§ **Material for this exercise**
/-- R60, R208, R233, R250, R252, R316, R317, R362, R375, R422: the services that last: each is taken up with its steps to come and completes later. JOB_LOAD makes its job LOADING, WRITE_WEIGHTS takes the validity of the core's
populations, READ_WEIGHTS with FREEZE sets it, MEM_TEST takes its clusters off the fabric, CL_CONTROL starts an exchange, DUNE_RUN loads its descriptor, DUNE_STOP asks the run to end.
Rests on the model's choices of log 50, 105, 157, 158. -/
def Obligations.LastingServices : Prop :=
  ∀ (s : State) (slot : BitVec 4) (h : CmdHead) (a : List Byte),
    let c := s.chip
    let n := slot.toNat
    let o := Origin.mailbox n
    let k := argOf a 0 1
    let p := c.pcore (argOf a 2 2)
    (Accepts c n h 0x03 a → ∃ t, Leaves (.logRead o h a) s t ∧ TakenUp c t n 0x03 (steps4k (32 * min (argOf a 12 4) (c.fw.log.length - argOf a 8 4))) a ∧ t.mem = c.mem ∧ t.regs = c.regs) ∧
    (Accepts c n h 0x21 a → c.fw.pauses = [] → ∃ t, Leaves (.jobLoad o h a) s t ∧ TakenUp c t n 0x21 (c.rdMem (argOf a 8 8 + 6) 2) a ∧ (t.job k).state = 1 ∧ (t.job k).part = argOf a 1 1 ∧
      t.mem = c.mem ∧ t.regs = c.regs) ∧
    (Accepts c n h 0x24 a → ∃ t, Leaves (.jobUnload o h a) s t ∧ TakenUp c t n 0x24 1 a ∧ t.mem = c.mem ∧ t.regs = c.regs) ∧
    (Accepts c n h 0x28 a → ∃ t, Leaves (.writeWeights o h a) s t ∧ TakenUp c t n 0x28 (steps4k (argOf a 20 4)) a ∧ (∀ q, q < 16 → t.get (Reg.NE_POP_CFG_VALID p q) = 0) ∧ t.mem = c.mem) ∧
    (Accepts c n h 0x29 a → argOf a 24 1 = 1 → ∃ t, Leaves (.readWeights o h a) s t ∧ TakenUp c t n 0x29 (steps4k (argOf a 20 4)) a ∧ t.get (Reg.LRN_CFG_FREEZE p) = 1 ∧
      OnlyRegs { c with fw := t.fw } t (· = Reg.LRN_CFG p)) ∧
    (Accepts c n h 0x29 a → argOf a 24 1 = 0 → ∃ t, Leaves (.readWeights o h a) s t ∧ TakenUp c t n 0x29 (steps4k (argOf a 20 4)) a ∧ t.mem = c.mem ∧ t.regs = c.regs) ∧
    (Accepts c n h 0x50 a → ∃ t, Leaves (.memTest o h a) s t ∧ TakenUp c t n 0x50 (if argOf a 0 1 = 0 then 4 else 3) a ∧
      (∀ j ∈ c.testClusters a, t.get (Reg.RT_CFG_EN j) = 0) ∧ t.mem = c.mem ∧ t.cores = c.cores) ∧
    (Accepts c n h 0x51 a → ∃ t, Leaves (.defectRemap o h a) s t ∧ TakenUp c t n 0x51 1 a ∧ t.mem = c.mem ∧ t.regs = c.regs) ∧
    (Accepts c n h 0x59 a → ∃ t, Leaves (.tripRead o h a) s t ∧ TakenUp c t n 0x59 (steps4k (32 * c.tripHeld)) a ∧ t.mem = c.mem ∧ t.regs = c.regs) ∧
    (Accepts c n h 0x48 a → ∃ t e, Leaves (.clControl o h a) s t ∧ (t.port k).ctrl = some e ∧ e.origin = o ∧ e.payload = BitVec.ofNat 160 (argOf a 4 20) ∧ e.retries = 0 ∧
      SentFrame c t k (mkFrame 4 false (c.port k).txSeq c.time (BitVec.ofNat 160 (argOf a 4 20))) ∧ t.mbxState n = c.mbxState n ∧ t.mem = c.mem) ∧
    (∀ d : Dune, d = c.duneDesc (argOf a 0 8) o → Accepts c n h 0x38 a → d.mode = 2 → ∃ t, Leaves (.duneRun o h a) s t ∧ t.dune.active = true ∧ t.dune.desc = d.desc ∧
      t.dune.origin = o ∧ t.get Reg.DUNE_STAT_STATE = 1 ∧ t.get Reg.DUNE_STAT_MULTI = 1 ∧ t.mbxState n = c.mbxState n ∧ t.mem = c.mem ∧ t.cores = c.cores) ∧
    (∀ d : Dune, d = c.duneDesc (argOf a 0 8) o → Accepts c n h 0x38 a → d.mode = 0 → d.sweeps ≠ 0 → ((c.coefWords d).foldl maxMag (0, 0)).1 ≠ 0 → ∃ t, Leaves (.duneRun o h a) s t ∧
      t.dune.active = true ∧ t.dune.desc = d.desc ∧ t.dune.origin = o ∧ t.dune.done = 0 ∧ t.get Reg.DUNE_STAT_STATE = 2 ∧ t.mbxState n = c.mbxState n ∧ t.cores = c.cores) ∧
    (Accepts c n h 0x39 a → c.dune.active = true → c.get Reg.DUNE_STAT_STATE = 2 → c.dune.waiting = false → ∃ t, Leaves (.duneStop o h a) s t ∧
      t.dune = { c.dune with stop := some (c.dune.stop.getD PARTIAL) } ∧ Replied t n OK 0 0 ∧ t.cores = c.cores)

/-! ## Long operations, limits and the power cap (R312, R317 to R322) -/

/-- R208, R262, R315 to R318: one step of the operation in turn: WRITE_WEIGHTS copies 4 KiB into synapse memory and waits for its next turn, the last of its steps ends it; READ_WEIGHTS copies to DRAM up to a cut between two blocks; JOB_UNLOAD empties its context;
JOB_LOAD writes its image in the last and the job is LOADED. A held operation takes no step; nor does any while firmware does not run. -/
def LongOperationStepsHold : Prop :=
  ∀ (s : State) (bad : List (PCore × BitVec 4)) (x : Op),
    let c := s.chip
    let j := x.arg 0 1
    let i := x.arg 2 2
    let core := fun from_ => slotMem (c.pcore i) (x.arg 16 4 + from_)
    let dram := fun from_ => x.arg 8 8 + from_
    let serves := fun from_ n => DramServes c ∧ c.seated i = true ∧ i < 1024 ∧ c.windowOpen (c.pcore i) = true ∧ c.clusterOn (c.pcore i / 32) = true ∧
      n ≤ 8192 ∧ x.arg 16 4 + from_ + n ≤ c.synSize ∧ dram from_ + n ≤ c.usable ∧ dram from_ + n ≤ winBase
    let at_ := 4096 * x.done
    let len := min 4096 (x.arg 20 4 - at_)
    let cut := c.readCut (c.pcore i) x
    let read := cut - x.moved
    (c.fwUp = false → Leaves (.longOpStep bad) s c) ∧
    (c.fw.ops = [] → Leaves (.longOpStep bad) s c) ∧
    (c.fwUp = true → c.fw.ops = [x] → x.code ≠ 0x23 → (x.isLong = false ∨ c.opHeld x = true) → Leaves (.longOpStep bad) s c) ∧
    (c.fwUp = true → c.fw.ops = [x] → c.opHeld x = false → x.done + 1 < x.total →
      (x.code = 0x28 → serves at_ len → ∃ t, Leaves (.longOpStep bad) s t ∧ t.fw.ops = [{ x with done := x.done + 1, res0 := 0, res1 := 0, stepped := true }] ∧
        t.rdBytes (core at_) len = c.rdBytes (dram at_) len ∧ MemKept c t (core at_) len ∧ RegsKept c t PmonChipRegs ∧ t.cores = c.cores) ∧
      (x.code = 0x29 → x.arg 24 1 = 0 → serves x.moved read → ∃ t, Leaves (.longOpStep bad) s t ∧
        t.fw.ops = [{ x with done := x.done + 1, moved := cut, stepped := true }] ∧
        t.rdBytes (dram x.moved) read = c.rdBytes (core x.moved) read ∧ MemKept c t (dram x.moved) read ∧ RegsKept c t PmonChipRegs ∧ t.cores = c.cores) ∧
      (x.code = 0x21 → Leaves (.longOpStep bad) s { c with fw := { c.fw with ops := [{ x with done := x.done + 1, stepped := true }] } })) ∧
    (∀ n, c.fwUp = true → c.fw.ops = [x] → c.opHeld x = false → x.total ≤ x.done + 1 → n < 16 → x.origin = .mailbox n → x.expert = false →
      (x.code = 0x28 → serves at_ len → ∃ t, Leaves (.longOpStep bad) s t ∧ t.fw.ops = [] ∧ Replied t n OK 0 0 ∧ t.rdBytes (core at_) len = c.rdBytes (dram at_) len) ∧
      (x.code = 0x24 → ∃ t, Leaves (.longOpStep bad) s t ∧ t.job j = Job.empty ∧ Replied t n OK 0 0) ∧
      (x.code = 0x21 → ∃ t, Leaves (.longOpStep bad) s t ∧ (t.job j).state = 2 ∧ (t.job j).part = x.arg 1 1 ∧
        (t.job j).cores = targetsOf (c.imageSections (x.arg 8 8)) (fun k => 1 ≤ k && k ≤ 4) ∧ Replied t n OK (t.job j).cores.length 0))

/-- R281, R312, R319, R320, R322: a TIMEOUT or a failed host read ends the operation with ERR_TIMEOUT and what it has, a job that was LOADING being EMPTY again; a pause ends with its DURATION; a sample of power above the cap
takes the next measure, DUNE_SHARE first; calm samples are counted toward its release; a TIMEOUT or DURATION of 0 never passes. -/
def LimitsAndCapHold : Prop :=
  ∀ (s : State) (o : Origin) (id : Word) (p : BitVec 16),
    let c := s.chip
    let k := c.power.cap
    let samples := (p.toNat :: k.samples).take 100
    let sum := samples.foldl (· + ·) 0
    let count := max samples.length 1
    let capped := fun (i : Instr) (x : Cap) => Leaves i s { c with power := { c.power with cap := x } }
    (o = .internal ∨ c.timeoutOf o = 0 → Leaves (.commandTimeout o) s c) ∧
    (c.fw.ops = [] → Leaves (.hostReadTimeout o) s c) ∧
    (∀ n x, n < 16 → o = .mailbox n → c.fw.ops = [x] → x.origin = o → x.code ≠ 0x28 → x.code ≠ 0x29 → x.code ≠ 0x51 →
      let ended := fun t : Chip => t.fw.ops = [] ∧ Replied t n ERR_TIMEOUT x.res0 x.res1 ∧ (x.code = 0x21 → t.job (x.arg 0 1) = Job.empty) ∧ t.cores = c.cores ∧
        RegsKept c t (· = Reg.MBX_STATE)
      (c.timeoutOf o ≠ 0 → ∃ t, Leaves (.commandTimeout o) s t ∧ ended t) ∧ ∃ t, Leaves (.hostReadTimeout o) s t ∧ ended t) ∧
    ((∀ r ∈ c.fw.pauses, r.duration = 0) → Leaves (.pauseExpiry 0#8 id) s c) ∧
    (∀ r ∈ c.fw.pauses, r.kind = 0 → r.id = id.toNat → r.inEffect = true → r.duration ≠ 0 → id.toNat < c.clPorts → c.portState id.toNat = 5 →
      ∃ t, Leaves (.pauseExpiry 0#8 id) s t ∧ t.portState id.toNat = 4 ∧ (t.port id.toNat).pauseReq = false ∧ ∀ x ∈ t.fw.pauses, ¬ (x.kind = 0 ∧ x.id = id.toNat)) ∧
    (c.fwUp = false → Leaves (.powerCapSample p) s c) ∧
    (c.fwUp = true → k.on = false → capped (.powerCapSample p) { k with samples := samples }) ∧
    (c.fwUp = true → k.on = true → 16 * k.watts * count < sum → k.stage = 0 → ∃ t, Leaves (.powerCapSample p) s t ∧
      t.power.cap = { k with samples := samples, calm := 0, cut := min 5 (c.get Reg.DUNE_SHARE_SHARE), stage := 1 } ∧ ∃ e, t.fw.log = c.fw.log ++ [e] ∧ e.code = 0x0009 ∧ e.subject = 1) ∧
    (c.fwUp = true → k.on = true → sum ≤ 16 * k.watts * count → 1520 * k.watts * count ≤ 100 * sum → capped (.powerCapSample p) { k with samples := samples, calm := 0 }) ∧
    (c.fwUp = true → k.on = true → 100 * sum < 1520 * k.watts * count → k.stage ≠ 0 → k.calm + 1 < 100 → capped (.powerCapSample p) { k with samples := samples, calm := k.calm + 1 }) ∧
    (c.fwUp = true → k.on = true → 100 * sum < 1520 * k.watts * count → k.stage = 1 → 99 ≤ k.calm → ∃ t, Leaves (.powerCapSample p) s t ∧
      t.power.cap = { k with samples := samples, calm := 0, stage := 0, cut := 0, sixteenths := 16 } ∧ ∃ e, t.fw.log = c.fw.log ++ [e] ∧ e.code = 0x0009 ∧ e.subject = 0)

/-- R315 to R318, R281, R312, R319, R320, R322, R208, R262: long operations, limits, pauses, the power cap.
Rests on the model's choices of log 18, 105, 111, 114, 115, 116, 158. -/
def Obligations.LongOperations : Prop := LongOperationStepsHold ∧ LimitsAndCapHold

/-! ## Resets and boot (R347 to R362) -/

/-- A chip reset has put the block `c` back as `t` (R347, R366): the release is still to come; firmware keeps the event log alone; of memory only what stands below the keys of the chip's own memories
stays, of the registers the fuses, the working list, the Oasis domain's and the sandglass copy's; the core maps seat by the factory list; `P` are registers the cause writes besides. -/
def ChipReset (c t : Chip) (cause : Nat) (P : Nat → Prop) : Prop :=
  t.power.inReset = true ∧ t.time = 0 ∧ t.cores = [] ∧ t.routers = [] ∧ t.ports = [] ∧ t.chans = [] ∧ t.links = [] ∧ t.host = HostSt.init ∧ t.fw = Fw.init c.fw.log ∧
  t.dune = Dune.idle ∧ t.rst = RstRun.idle ∧ t.dma = [] ∧ t.get Reg.BOOT_RST_CAUSE_CAUSE = c.get Reg.BOOT_RST_CAUSE_CAUSE ||| cause ∧
  (∀ a, t.mem.read a = if a < 2 ^ 48 then c.mem.read a else 0) ∧
  (∀ r k j, r < c.clusters → k < c.clusters → j < 16 → t.activeSlot r (16 * k + j) = seatSlot c.factoryListed k j) ∧
  (∀ a, chipKept a = true → a ≠ Reg.BOOT_RST_CAUSE → ¬ P a → t.rd a = c.rd a) ∧
  (∀ a, chipKept a = false → (∀ k i, a ≠ Reg.NI_MAP_ACTIVE k i ∧ a ≠ Reg.NI_MAP_SHADOW k i) → t.rd a = regReset a)

/-- R347, R389, R401, R435, R450: the rise of power-good, the reset pin and a brown-out of VDD_CORE reset the chip with their causes; power-good locks the debug port by its fuse and begins to charge;
its fall holds every domain in reset. Without power-good the pin and the brown-out do nothing more.
Rests on the model's choices of log 12, 89. -/
def Obligations.ResetSources : Prop :=
  ∀ (s : State) (vbat : BitVec 12),
    let c := s.chip
    let charging := c.get Reg.OAS_BAT_CFG_CHG_EN = 1 ∧ c.get Reg.OAS_BAT_STAT_BAT_FAULT = 0 ∧ c.get Reg.OAS_BAT_STAT_BAT_REVERSED = 0
    (∃ t, Leaves (.powerGoodRise vbat) s t ∧ ChipReset c t 1 (fun a => a = Reg.OAS_STAT ∨ a = Reg.OAS_BAT_STAT ∨ a = Reg.BDP_STAT) ∧ t.power.supply = 0 ∧ t.power.good = true ∧
      t.get Reg.OAS_STAT_ON_VBAT = 0 ∧ t.get Reg.OAS_BAT_STAT_VBAT = vbat.toNat ∧ t.tap = Tap.init ∧ t.get Reg.BDP_STAT_LOCKED = c.get Reg.FUSE_DBG_LOCK ∧
      t.get Reg.BDP_STAT_SCOPE = (if c.get Reg.FUSE_DBG_LOCK = 1 then 0 else 1) ∧
      (charging → t.chargePhase = if 2100 ≤ vbat.toNat then 3 else if 1500 ≤ vbat.toNat then 2 else if 500 ≤ vbat.toNat then 1 else c.chargePhase) ∧
      (¬ charging → t.chargePhase = c.chargePhase)) ∧
    (c.power.good = true → (∃ t, Leaves .sysRstN s t ∧ ChipReset c t 2 (fun _ => False) ∧ t.power.good = true ∧ t.tap = c.tap) ∧
      (∃ t, Leaves .vddCoreBrownout s t ∧ ChipReset c t 4 (fun _ => False) ∧ t.power.good = true)) ∧
    (c.power.good = false → Leaves .sysRstN s c ∧ Leaves .vddCoreBrownout s c) ∧
    (∃ t, Leaves .pwrGoodFall s t ∧ ChipReset c t 0 (· = Reg.BDP_STAT) ∧ t.power.good = false ∧ t.tap = Tap.init ∧ t.power.supply = c.power.supply)

/-- Of registers a release writes (R348). -/
def ReleaseRegs (a : Nat) : Prop :=
  a = Reg.BOOT_CFG ∨ a = Reg.BOOT_STAT ∨ a = Reg.XBAR_STAT ∨ a = Reg.HIF_FWSTATE ∨ a = Reg.PWR_VOTE 64 ∨ a = Reg.PWR_VOTE 66 ∨ a = Reg.PWR_DOM_STAT 64 ∨ a = Reg.PWR_DOM_STAT 66

/-- The bundle at `b` has booted (R308, R353, R363, R380): its image stands in HCU memory, firmware has its IDs, every present domain has a vote, the PLL starts, DRAM is next. -/
def Booted (c t : Chip) (b : Nat) : Prop :=
  t.get Reg.BOOT_STAT_PHASE = 3 ∧ t.get Reg.CLK_CTRL_PLL_EN = 1 ∧ t.fw.build = c.rdMem (b + 8) 4 ∧ t.fw.compat = [1, 2, 3].map (compatOf (c.bundleSections b)) ∧
  t.fw.svnGoal = (if bit (c.rdMem (b + 0xE) 1) 0 then some (c.rdMem (b + 0xC) 1) else none) ∧
  (∀ x ∈ c.bundleSections b, x.type = 1 → t.rdBytes (hcuMem 0) x.len = c.rdBytes (b + x.offset) x.len) ∧ MemKept c t (hcuMem 0) 0x200000 ∧
  (∀ d, c.domPresent d = true → (t.votes d).getLsbD 0 = true) ∧ t.time = c.time ∧ t.cores = c.cores

/-- R348, R350, R354, R356: a release latches the straps, powers the HCU and the host interface and starts the boot ROM, or stops it at a reserved variant; the boot ROM boots slot A, slot B where A fails,
and goes to RECOVERY where both fail or MODE asks for it; there GO boots the staged bundle or marks it failed.
Rests on the model's choices of log 32, 82, 83, 163. -/
def Obligations.BootStages : Prop :=
  ∀ (s : State) (straps : BitVec 9),
    let c := s.chip
    let ph := c.get Reg.BOOT_STAT_PHASE
    let mode := c.get Reg.BOOT_CFG_MODE
    let a := c.slotPasses 0
    let b := c.slotPasses 1
    let staged := c.bundlePasses (hcuMem 0) 0x200000
    (c.power.inReset = true → c.power.good = true → ∃ t, Leaves (.resetRelease straps) s t ∧ t.power.inReset = false ∧ t.rd Reg.BOOT_CFG = straps.setWidth 32 ∧
      t.get Reg.XBAR_STAT_SLICE = sliceMask (straps.toNat / 4 % 4) ∧ t.get Reg.HIF_FWSTATE_VARIANT = c.variant ∧ t.rd (Reg.PWR_VOTE 64) = 1 ∧ t.domState 64 = 2 ∧
      (variantOk c.variant = true → t.get Reg.BOOT_STAT_PHASE = 1 ∧ t.fwState = 1 ∧ t.rd (Reg.PWR_VOTE 66) = 1 ∧ t.domState 66 = 2) ∧
      (variantOk c.variant = false → t.get Reg.BOOT_STAT_PHASE = 15 ∧ t.get Reg.BOOT_STAT_ERR = 1) ∧ RegsKept c t ReleaseRegs ∧ t.mem = c.mem) ∧
    (c.power.inReset = false ∨ c.power.good = false → Leaves (.resetRelease straps) s c) ∧
    (ph ≠ 1 → Leaves .secureBoot s c) ∧
    (ph = 1 → mode = 2 → ∃ t, Leaves .secureBoot s t ∧ t.get Reg.BOOT_STAT_PHASE = 8 ∧ t.rd Reg.HIF_FWEPOCH = 0xFFFFFFFF#32 ∧
      OnlyRegs c t (fun x => x = Reg.BOOT_STAT ∨ x = Reg.HIF_FWEPOCH)) ∧
    (ph = 1 → mode ≠ 2 → a = true → ∃ t, Leaves .secureBoot s t ∧ Booted c t (slotBase 0) ∧ t.get Reg.BOOT_STAT_FAIL_A = c.get Reg.BOOT_STAT_FAIL_A) ∧
    (ph = 1 → mode ≠ 2 → a = false → b = true → ∃ t, Leaves .secureBoot s t ∧ Booted c t (slotBase 1) ∧ t.get Reg.BOOT_STAT_FAIL_A = 1 ∧ t.get Reg.BOOT_STAT_SLOT = 1) ∧
    (ph = 1 → mode ≠ 2 → a = false → b = false → ∃ t, Leaves .secureBoot s t ∧ t.get Reg.BOOT_STAT_PHASE = 8 ∧ t.get Reg.BOOT_STAT_FAIL_A = 1 ∧ t.get Reg.BOOT_STAT_FAIL_B = 1 ∧
      t.get Reg.BOOT_STAT_ERR = (if Config.flashDensity = 0 then 2 else 3) ∧ t.rd Reg.HIF_FWEPOCH = 0xFFFFFFFF#32 ∧
      OnlyRegs c t (fun x => x = Reg.BOOT_STAT ∨ x = Reg.HIF_FWEPOCH ∨ x = Reg.BOOT_XSPI_STAT)) ∧
    (ph ≠ 8 → Leaves (.bootRecGo true) s c) ∧ Leaves (.bootRecGo false) s c ∧
    (ph = 8 → staged = true → ∃ t, Leaves (.bootRecGo true) s t ∧ Booted c t (hcuMem 0) ∧ t.fw.recFailed = false) ∧
    (ph = 8 → staged = false → Leaves (.bootRecGo true) s { c with fw := { c.fw with recFailed := true } })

§ **About this exercise**
Copy out, exactly and alone, the lines of the entries above between the ones holding "to R362) -/" and "chip's own memories", inclusive.

§ **Response**
/-! ## Resets and boot (R347 to R362) -/

/-- A chip reset has put the block `c` back as `t` (R347, R366): the release is still to come; firmware keeps the event log alone; of memory only what stands below the keys of the chip's own memories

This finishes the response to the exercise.